Mein Mathematikprofessor war immer bemüht, jeder Definition ein Beispiel folgen zu lassen, und erzählte von einer umfangreichen mathematischen Arbeit, in der interessante Eigenschaften einer bestimmten mathematischen Struktur nachgewiesen wurden. Später stellte sich heraus, dass es ein solches Gebilde gar nicht gibt.

Falls jetzt jemand nachfragen sollte, was ich meine (im Internet wird man ja maximal missverstanden): Es fehlen Beispiele für Organe, die auf Design hinweisen.

Mikroevolution wird also von IDlern anerkannt. Warum regen sie sich dann über Hitler auf, der sich mit seinem Judenhass und der Überlegenheit der arischen Rasse (wenn überhaupt) nur auf Mikroevolution bezieht?

Anonymous said...

Da fällt mir auf, diese Heterogenität im Anti-Evolutionslager erinnert mich frapperend an die Heterogenität im Anti-Globale-Erwärmung-Lager.

Da findet man auch irgendwie alles:
von "Es gibt eine Erwärmung" bis hin zu "Es gibt keine Erwärmung und der Mensch ist schuld, aber es ist trotzdem nicht schlimm, wenn es mal was wärmer wird".

Dazwischen gibt es dann auch jede Menge Schattierungen und trotzdem gehen die nicht gegenseitig aufeinander los.

Kann man die Leute nicht aufeinander hetzen? Das wäre doch amüsant. Oder erkennen die, dass sie Brüder im Geiste sind mit einem gemeinsamen Ziel ("Nieder mit den Klimaforschern!") und gehen sich deswegen nicht an die Gurgel?

JLT said...

@ Ludmila:

Also, in den USA ist deren gemeinsames Ziel "Nieder mit den Liberalen", wenn ich das richtig verstanden habe. Und vielleicht auch noch "Verteidigt USA gegen den Rest der Welt. USA! USA! USA!"

*wühlt in alten Posts*
Gefunden!

"This is more evidence of that Global Warming is driven by an agenda which is punish the United States economically by making it agree to reduce carbon emissions. [...] The problem in the eyes of much of the rest of the world is the United States holds too much economic and military power and they want that reduced. Getting us to encumber our economic growth through CO2 emission reduction is one way of putting the brakes on growing economic and military power."
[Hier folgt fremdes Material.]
-- ==== Sys2Proof/Machine/State.lean ====
section
/-! DEFINITION. Machine/State.lean: everything the spec gives the block, as plain data, with its state after reset. The
registers of BAR0 stand in one sparse register file under their offsets; what the chapters hold beside the registers
stands in one structure per chapter. -/

namespace Sys2Proof.Machine

/-! ### Replies, packets under way and the change journal (chapter 02) -/

/-- A reply before it is laid out for its path (R53). -/
structure Reply where
  tag : BitVec 16
  status : Nat
  detail : Nat
  result : List Byte
  /-- Result bytes written to the data buffer instead of the reply (R54). -/
  inBuffer : Nat := 0
  deriving DecidableEq, Repr


/-- A packet as it stands in the Proctor's chain, twin and in-band queues: the path and the bytes of the packet with any
inline data after it (R68, R70). -/
structure RawPacket where
  path : Path
  bytes : List Byte
  deriving DecidableEq, Repr

/-- Per host queue state that no register shows: PHASE (R61) and the replies that wait for room in the ring (R62). -/
structure QueueSt where
  phase : Bool := true
  held : List Reply := []
  /-- A CXL.io error has HALTED the queue: no further reply is posted until it is enabled again (R55, R63). -/
  dead : Bool := false
  deriving DecidableEq, Repr

/-- A change journal entry (R80). -/
structure JEntry where
  seq : Nat
  bell : Nat
  origin : Nat
  opcode : Nat
  target : Nat
  offset : Nat
  tag : Nat
  oldDigest : List Byte
  newDigest : List Byte
  link : List Byte
  deriving DecidableEq, Repr

/-! ### Faults and the Report Card (chapter 15) -/

/-- Events the chapters write as records of their own (R415: codes 0x1000 + group × 0x0100 + n; the spec gives no n). -/
inductive RecEv where
  | badBar | authRefused | badDoorbell | journalLost | sleepingAccess | nodeCfgRefused
  | refLoss | headroomLow | ringLost | fade1 | fade2 | fade3 | fastFade | laneRetired | laserOvertemp | subFailed | subStarted
  | tapSat | cxlDegraded
  | portDown | laneMapConflict
  | brimFence
  | streamNoAlt | streamReclaim | streamSuspend | streamFault | famSingle
  | poison | retireMark | cxlWriteLost | memUnavailable | memTemp
  | omeFailed
  | collDrop
  | detention | blockRejected | laneDeferred | traceFail | ageReplan
  | refclkLoss | strapTwin
  | thermWarn | thermThrottle | thermSafe | thermSensor | thermStep | remoteDiode | coolant
  | notHolderWrite | holderChange | twinConflict | twinResync | pairingRefused
  | siteState | sitePower | siteTemp
  | keyLow | bootFail | capUnmet
  deriving DecidableEq, Repr

/-- Record codes of R415. -/
inductive RecCode where
  | tileSrc (bit : Nat)
  | modSrc (bit : Nat)
  | safeEntered
  | exitDone
  | heldEntered
  | faultRelease
  | escalation
  | chapter (group : Nat) (ev : RecEv) (sev : Nat)
  deriving DecidableEq, Repr

/-- A Report Card record (R416). `sev`: 0 INFO, 1 NOTICE, 2 WARN, 3 CRIT. `source` is in the TARGET encoding of R51. -/
structure Rec where
  code : RecCode
  sev : Nat
  opn : Bool
  island : Bool
  source : Nat
  tStart : Nat
  tEnd : Nat
  count : Nat
  mn : Int
  mx : Int
  hist : List Nat
  seq : Nat
  deriving DecidableEq, Repr

/-- A token bucket of one record code (R414): millionths of a token and the Bell time of the last refill. -/
structure Bucket where
  code : RecCode
  micro : Nat
  at_ : Nat
  deriving DecidableEq, Repr

/-- The Report Card's stores (R417 to R419): the live log, the island buffer, the flash ring, all oldest first; the token
buckets; and the condensation's progress. -/
structure Report where
  live : List Rec := []
  island : List Rec := []
  flash : List Rec := []
  buckets : List Bucket := []
  nextSeq : Nat := 0
  /-- SEQs of the closed records held that an earlier condensation copied. -/
  condensed : List Nat := []
  /-- A condensation runs, and the RC_CONDENSE commands that wait for its end. -/
  condensing : Bool := false
  critFirst : Bool := false
  condRuns : List Nat := []
  deriving DecidableEq, Repr

/-- The state of one CONTAIN fence (R404): in force, held by escalation, and when it was last lifted. -/
structure Fence where
  on : Bool := false
  esc : Bool := false
  lifted : Option Nat := none
  deriving DecidableEq, Repr

/-- Fault state that no register shows: the fences by source (tile × 64 + bit, module sources from 48 × 64), the Bell times
at which each scope's EXIT began (tile number, 48 the module), and the source that put each scope into SAFE (R404, R409 to R411). -/
structure FaultSt where
  fences : List (Nat × Fence) := []
  exits : List (Nat × List Nat) := []
  cause : List (Nat × Nat) := []
  /-- Bell time from which each scope's QUIET counts (R410). -/
  quiet : List (Nat × Nat) := []
  deriving DecidableEq, Repr

/-! ### The Fabric Address Map and the pool (chapters 07 and 08) -/

/-- Kinds of a FAM entry (R215). -/
inductive FamKind where
  | unmapped | local_ | remote
  deriving DecidableEq, Repr

/-- A FAM entry (R215, R216). -/
structure FamEntry where
  kind : FamKind := .unmapped
  tier : Nat := 0
  ro : Bool := false
  migrating : Bool := false
  tile : Nat := 0
  gen : Nat := 0
  frame : Nat := 0
  region : Nat := 0
  remNode : Nat := 0
  remBase : Nat := 0
  deriving DecidableEq, Repr

/-- A live region (R244): first FAM index and number of frames; `ready` once its entries are LOCAL (R246). -/
structure Region where
  base : Nat
  frames : Nat
  ro : Bool
  ready : Bool
  deriving DecidableEq, Repr

/-- A region slot (R244). -/
structure RegionSlot where
  gen : Nat := 0
  live : Option Region := none
  deriving DecidableEq, Repr

/-- What holds a frame that is not free: a region by its slot, a migration's reservation, a finished move waiting for its
source to be freed, or retirement (R251, R252, R257). -/
inductive FrameUse where
  | region (slot : Nat)
  | reserved (mig : Nat)
  | job (id : Nat)
  | retired
  deriving DecidableEq, Repr

/-- Phases of the frame a migration has in hand (R252). -/
inductive MigPhase where
  | queued | pass1 | hold
  deriving DecidableEq, Repr

/-- One frame of a migration still to be moved: FAM index, source and destination (R252). -/
structure MigFrame where
  index : Nat
  srcTile : Nat
  srcFrame : Nat
  dstTile : Nat
  dstFrame : Nat
  deriving DecidableEq, Repr

/-- A running MEM_MIGRATE (R252): the frames left, the first in hand, its phase and its dirty 4 KiB blocks. -/
structure Migration where
  id : Nat
  slot : Nat
  tier : Nat
  todo : List MigFrame
  done : Nat
  phase : MigPhase
  dirty : List Nat
  run : Nat
  /-- The region's record before the migration, for the journal (R248). -/
  old : List Byte := []
  deriving DecidableEq, Repr

/-- A write that MIGRATING holds (R253), at the tile that resolved it: of a stream with its TU, or of a host port. -/
structure HeldWrite where
  tile : Nat
  stream : Option Nat
  cxl : Option Nat
  addr : Nat
  bytes : List Byte
  /-- The mirror record of a holder's write: source tile and MSEQ (R439). -/
  mir : Option (Nat × Nat) := none
  deriving DecidableEq, Repr

/-- What completes when every tile has acknowledged an invalidation (R218). -/
inductive InvalKind where
  | map | alloc (slot : Nat) | free (slot : Nat) | attr | migHold (mig : Nat) | migSwitch (mig : Nat)
  deriving DecidableEq, Repr

/-- A FAM change waiting for its acknowledgements: the run of indexes and the running command it ends (R218). -/
structure Inval where
  base : Nat
  count : Nat
  kind : InvalKind
  run : Option Nat
  /-- The encoding of what changes as it was, for the journal (R80). -/
  old : Option (List Byte) := none
  deriving DecidableEq, Repr

/-- The pool's state (chapters 07 and 08). Frames are keyed tile × 2^17 + frame, lines and bytes by
tile × 2^40 + the tile-local byte address (R214 to R218, R243 to R258). -/
structure Pool where
  fam : List (Nat × FamEntry) := []
  /-- Availability of the two FAM copies (R214). -/
  copyUp : Bool × Bool := (true, true)
  /-- FAM caches: set key tile × 4096 + index mod 4096, the entries most recently used first (R217). -/
  cache : List (Nat × List (Nat × FamEntry)) := []
  regions : List (Nat × RegionSlot) := []
  used : List (Nat × FrameUse) := []
  marked : List Nat := []
  corrected : List (Nat × List Nat) := []
  /-- OME staging frames in force since the last cold reset, where not 256 (R243). -/
  omeFrames : List (Nat × Nat) := []
  poison : List Nat := []
  migs : List Migration := []
  nextMig : Nat := 0
  held : List HeldWrite := []
  invals : List Inval := []
  /-- Allocations whose frames are being zeroed: region slot and running command (R246). -/
  zeroing : List (Nat × Nat) := []
  /-- Bits 29 and up of a tile's next scrub line: MEM_SCRUB_POS holds [28:0] (assumption 46). -/
  scrubHi : List (Nat × Nat) := []
  deriving DecidableEq, Repr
Geschrieben bei - na? - einem IDler....

JLT said...

@ Kereng:
"Mikroevolution wird also von IDlern anerkannt. Warum regen sie sich dann über Hitler auf, der sich mit seinem Judenhass und der Überlegenheit der arischen Rasse (wenn überhaupt) nur auf Mikroevolution bezieht?"

Wie überaus garstig von Dir!
Respekt.

Michael Pleyer said...

"AFAIK the technical term is still "poof"."

Großartig. Ich musste wirklich laut lachen. Vielen Dank ;-).